How to complete this task: Scan the data, and whenever a line contains "word", copy it.

Given data:
-- ==== Sys2Proof/Machine/ExecMotion.lean ====
section
/-!
DEFINITION. The meanings of the Motion Engine's commands: SET PROFILE (R64), MOVE (R79 to R82), RETUNE (R84)
and HALT in its two modes (R85).
-/

namespace Sys2Proof.Machine

/-- SET PROFILE stores its values, clamped (R63, R64). -/
def runSetProfile (c : Command) (s : State) : Verdict :=
  let n := c.small
  judged [(decide (n < 8), .range)]
    (.completed 0
      (s.onMotion fun m => { m with profiles := m.profiles.setIfInBounds n c.profileValues.clamped }))

/-- SET PROFILE. -/
def execSetProfile (s : State) : Result := s.live fun t => t.startHead (ofKind .setProfile) runSetProfile

/-- What a MOVE asks for (R79, R181). -/
def Command.motion (c : Command) : MotionRequest :=
  { channel := c.smallLow, profile := c.smallHigh, slot := bits (c.word 1) 0 8, moved := c.movedSet,
    view := flag (c.word 1) 16, targets := c.targets }

/-- MOVE starts a motion with code 0 or overrides one with code 1 (R79 to R82). -/
def runMove (c : Command) (s : State) : Verdict :=
  let r := c.motion
  judged (s.requestChecks r (s.moveReserved r))
    (.completed (if (s.chan r.channel).phase = .idle then 0 else 1)
      (s.applyRequest r .command (some c.slot)))

/-- MOVE. -/
def execMove (s : State) : Result := s.live fun t => t.startHead (ofKind .move) runMove

/-- RETUNE (R84). -/
def runRetune (c : Command) (s : State) : Verdict :=
  let n := c.small
  judged (s.tuneChecks n)
    (.completed 0 (s.putChan n ((s.chan n).retuned (bits (c.word 1) 0 16))))

/-- RETUNE. -/
def execRetune (s : State) : Result := s.live fun t => t.startHead (ofKind .retune) runRetune

/-- HALT, mode IMMEDIATE (R77, R85). -/
def runHaltImmediate (c : Command) (s : State) : Verdict :=
  let n := c.smallLow
  judged (s.tuneChecks n)
    (.completed 0 (s.endMotion n .halted false false (some c.slot) (some c.slot)))

/-- HALT_IMMEDIATE. -/
def execHaltImmediate (s : State) : Result :=
  s.live fun t => t.startHead (fun c => ofKind .halt c && !c.haltEases) runHaltImmediate

/-- HALT, mode EASE (R85). -/
def runHaltEase (c : Command) (s : State) : Verdict :=
  let n := c.smallLow
  judged (s.tuneChecks n) (.completed 0 (s.putChan n ((s.chan n).haltEase c.slot)))

/-- HALT_EASE. -/
def execHaltEase (s : State) : Result :=
  s.live fun t => t.startHead (fun c => ofKind .halt c && c.haltEases) runHaltEase

end Sys2Proof.Machine
end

Finished exercise:
  { channel := c.smallLow, profile := c.smallHigh, slot := bits (c.word 1) 0 8, moved := c.movedSet,
    view := flag (c.word 1) 16, targets := c.targets }
    (.completed 0 (s.putChan n ((s.chan n).retuned (bits (c.word 1) 0 16))))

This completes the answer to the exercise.